## Work order
Of the records that follow, copy only the lines from the line containing "if tok = tokenDone" to the line containing "let at_ := fun", both included, exactly as written.

[Data excerpts]

↓

/-- RAST (R213). -/
def execRast (sc : BitVec 2) (d : BitVec 7) (wv wt : BitVec 6) (p : BitVec 4) (si : BitVec 7) (s : State) : Host.Outcome State Fault Refusal :=
  s.issueWord { instr := .rast sc d wv wt p si
                ops := [{ cls := .vec, n := d.toNat, cnt := 4, quad := true, rd := false, wr := true }, .usrc wv.toNat false 12,
                        { cls := .uni, n := wt.toNat, wr := true }, .pdst p.toNat, .dst si] } fun s => do
    let gs ← checkGroups (fun g => match s.triCheck g wv with
      | .error i => .error i
      | .ok t => if rastToken t sc (s.w g wt.toNat) then .ok t else .error 0x24) s.issueGroups
    .ok (gs.foldl (fun s e =>
      let tok := s.w e.1 wt.toNat
      let ks := s.issuedOf e.1
      if tok = tokenDone then ks.foldl (fun s k => s.variable k [.pred k p.toNat false]) s
      else
        let (l, u) := s.rastLanes e.2 sc d p si ks tok.toNat
        let tok' := if (e.2.next sc u).isNone then tokenDone else BitVec.ofNat 32 u
        (l.foldl (fun s x => s.variable x.1 x.2) s).variable (ks.headD 0) [.ureg e.1 wt.toNat tok']) s)

-- RASTG.

/-- dl_k/dx_m and dl_k/dy_m in pixels at a point, times the square of A2 (R216): l_k = E_k / A2. -/
def Tri.dl (t : Tri) (k m : Nat) (px py : Rat) (isY : Bool) : Rat :=
  let x := fun (n : Nat) => ((t.v n).x : Rat) / 256
  let y := fun (n : Nat) => ((t.v n).y : Rat) / 256
  let i := k + 1
  let j := k + 2
  let ek := (x j - x i) * (py - y i) - (y j - y i) * (px - x i)
  let a := (x 1 - x 0) * (y 2 - y 0) - (x 2 - x 0) * (y 1 - y 0)
  let de :=
    if m % 3 = i % 3 then (if isY then px - x j else y j - py)
    else if m % 3 = j % 3 then (if isY then x i - px else py - y i) else 0
  let da := if isY then x (m + 2) - x (m + 1) else y (m + 1) - y (m + 2)
  (de * a - ek * da) / (a * a)

/-- The partial derivatives of b1, b2 and z by the twelve parameters in uniform order (R216), exact; none where a division by zero
leaves them without a value. -/
def Tri.partials (t : Tri) (px py : Rat) : Option (List (Rat × Rat × Rat)) :=
  let e := fun (k : Nat) => ((t.edge k (px * 256).floor (py * 256).floor : Int) : Rat)
  let l := fun (k : Nat) => e k / ((t.a2.natAbs : Int) : Rat)
  let q := fun (k : Nat) => (t.v k).q
  let sum := l 0 * q 0 + l 1 * q 1 + l 2 * q 2
  if t.a2 = 0 ∨ sum = 0 then none
  else
    -- d(b_n)/d(l_k) and d(b_n)/d(q_k)
    let dbl := fun (n k : Nat) => ((if n = k then q n * sum else 0) - l n * q n * q k) / (sum * sum)
    let dbq := fun (n k : Nat) => ((if n = k then l n * sum else 0) - l n * q n * l k) / (sum * sum)
    let along := fun (f : Nat → Rat) (m : Nat) (isY : Bool) => (upto 0 3).foldl (fun a k => a + f k * t.dl k m px py isY) 0
    let at_ := fun (m : Nat) (isY : Bool) => (along (dbl 1) m isY, along (dbl 2) m isY, along (fun k => (t.v k).z) m isY)
    some ((upto 0 3).flatMap fun m => [at_ m false, at_ m true, (0, 0, l m), (dbq 1 m, dbq 2 m, 0)])

/-- A sum of FP32 values by exact weights, rounded once (R67, R68). -/
def weightedSum (terms : List (Word × Rat)) : Word :=
  (terms.foldl (fun a e => a.add ((f32.decode e.1.toNat).xnum.mul (.num e.2))) (Xnum.num 0)).word

/-- A free FP32 word where the spec states no value. -/
def State.openWord (s : State) (k i : Nat) : Word := Config.freeWord ((s.free * 2 ^ 24 + k) * 2 ^ 12 + i)

/-- The twelve addends of one lane. The spec gives no position to a sample index at or above the sample count of SC, and no value to a
derivative that divides by zero: the addends are free words there (DESIGN CHOICE, log entry 49). -/
def State.rastgAddends (s : State) (t : Tri) (sc : BitVec 2) (a b si : BitVec 7) (k : Nat) : List Word :=
  let pix := (s.v k b.toNat).toNat
  let n := (s.v k si.toNat).toNat
  let o := sampleOffset sc (n % 8)
  let px := ((256 * sgn 16 pix + o.1 : Int) : Rat) / 256
  let py := ((256 * sgn 16 (pix / 2 ^ 16) + o.2 : Int) : Rat) / 256
  let g := fun (i : Nat) => s.v k (a.toNat + i)
  match if sampleCount sc ≤ n then none else t.partials px py with
  | some l => l.map fun c => weightedSum [(g 0, c.1), (g 1, c.2.1), (g 2, c.2.2)]
  | none => (upto 0 12).map fun i => s.openWord k i

/-- A block of vector registers that may not be temporaries. -/
def Opd.vblock (n : BitVec 7) (cnt last : Nat) : Opd :=
  { cls := .vec, n := n.toNat, cnt := if 121 < n.toNat + last then 200 else cnt }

↑

## Result for this exercise
      if tok = tokenDone then ks.foldl (fun s k => s.variable k [.pred k p.toNat false]) s
      else
        let (l, u) := s.rastLanes e.2 sc d p si ks tok.toNat
        let tok' := if (e.2.next sc u).isNone then tokenDone else BitVec.ofNat 32 u
        (l.foldl (fun s x => s.variable x.1 x.2) s).variable (ks.headD 0) [.ureg e.1 wt.toNat tok']) s)

-- RASTG.

/-- dl_k/dx_m and dl_k/dy_m in pixels at a point, times the square of A2 (R216): l_k = E_k / A2. -/
def Tri.dl (t : Tri) (k m : Nat) (px py : Rat) (isY : Bool) : Rat :=
  let x := fun (n : Nat) => ((t.v n).x : Rat) / 256
  let y := fun (n : Nat) => ((t.v n).y : Rat) / 256
  let i := k + 1
  let j := k + 2
  let ek := (x j - x i) * (py - y i) - (y j - y i) * (px - x i)
  let a := (x 1 - x 0) * (y 2 - y 0) - (x 2 - x 0) * (y 1 - y 0)
  let de :=
    if m % 3 = i % 3 then (if isY then px - x j else y j - py)
    else if m % 3 = j % 3 then (if isY then x i - px else py - y i) else 0
  let da := if isY then x (m + 2) - x (m + 1) else y (m + 1) - y (m + 2)
  (de * a - ek * da) / (a * a)

/-- The partial derivatives of b1, b2 and z by the twelve parameters in uniform order (R216), exact; none where a division by zero
leaves them without a value. -/
def Tri.partials (t : Tri) (px py : Rat) : Option (List (Rat × Rat × Rat)) :=
  let e := fun (k : Nat) => ((t.edge k (px * 256).floor (py * 256).floor : Int) : Rat)
  let l := fun (k : Nat) => e k / ((t.a2.natAbs : Int) : Rat)
  let q := fun (k : Nat) => (t.v k).q
  let sum := l 0 * q 0 + l 1 * q 1 + l 2 * q 2
  if t.a2 = 0 ∨ sum = 0 then none
  else
    -- d(b_n)/d(l_k) and d(b_n)/d(q_k)
    let dbl := fun (n k : Nat) => ((if n = k then q n * sum else 0) - l n * q n * q k) / (sum * sum)
    let dbq := fun (n k : Nat) => ((if n = k then l n * sum else 0) - l n * q n * l k) / (sum * sum)
    let along := fun (f : Nat → Rat) (m : Nat) (isY : Bool) => (upto 0 3).foldl (fun a k => a + f k * t.dl k m px py isY) 0
    let at_ := fun (m : Nat) (isY : Bool) => (along (dbl 1) m isY, along (dbl 2) m isY, along (fun k => (t.v k).z) m isY)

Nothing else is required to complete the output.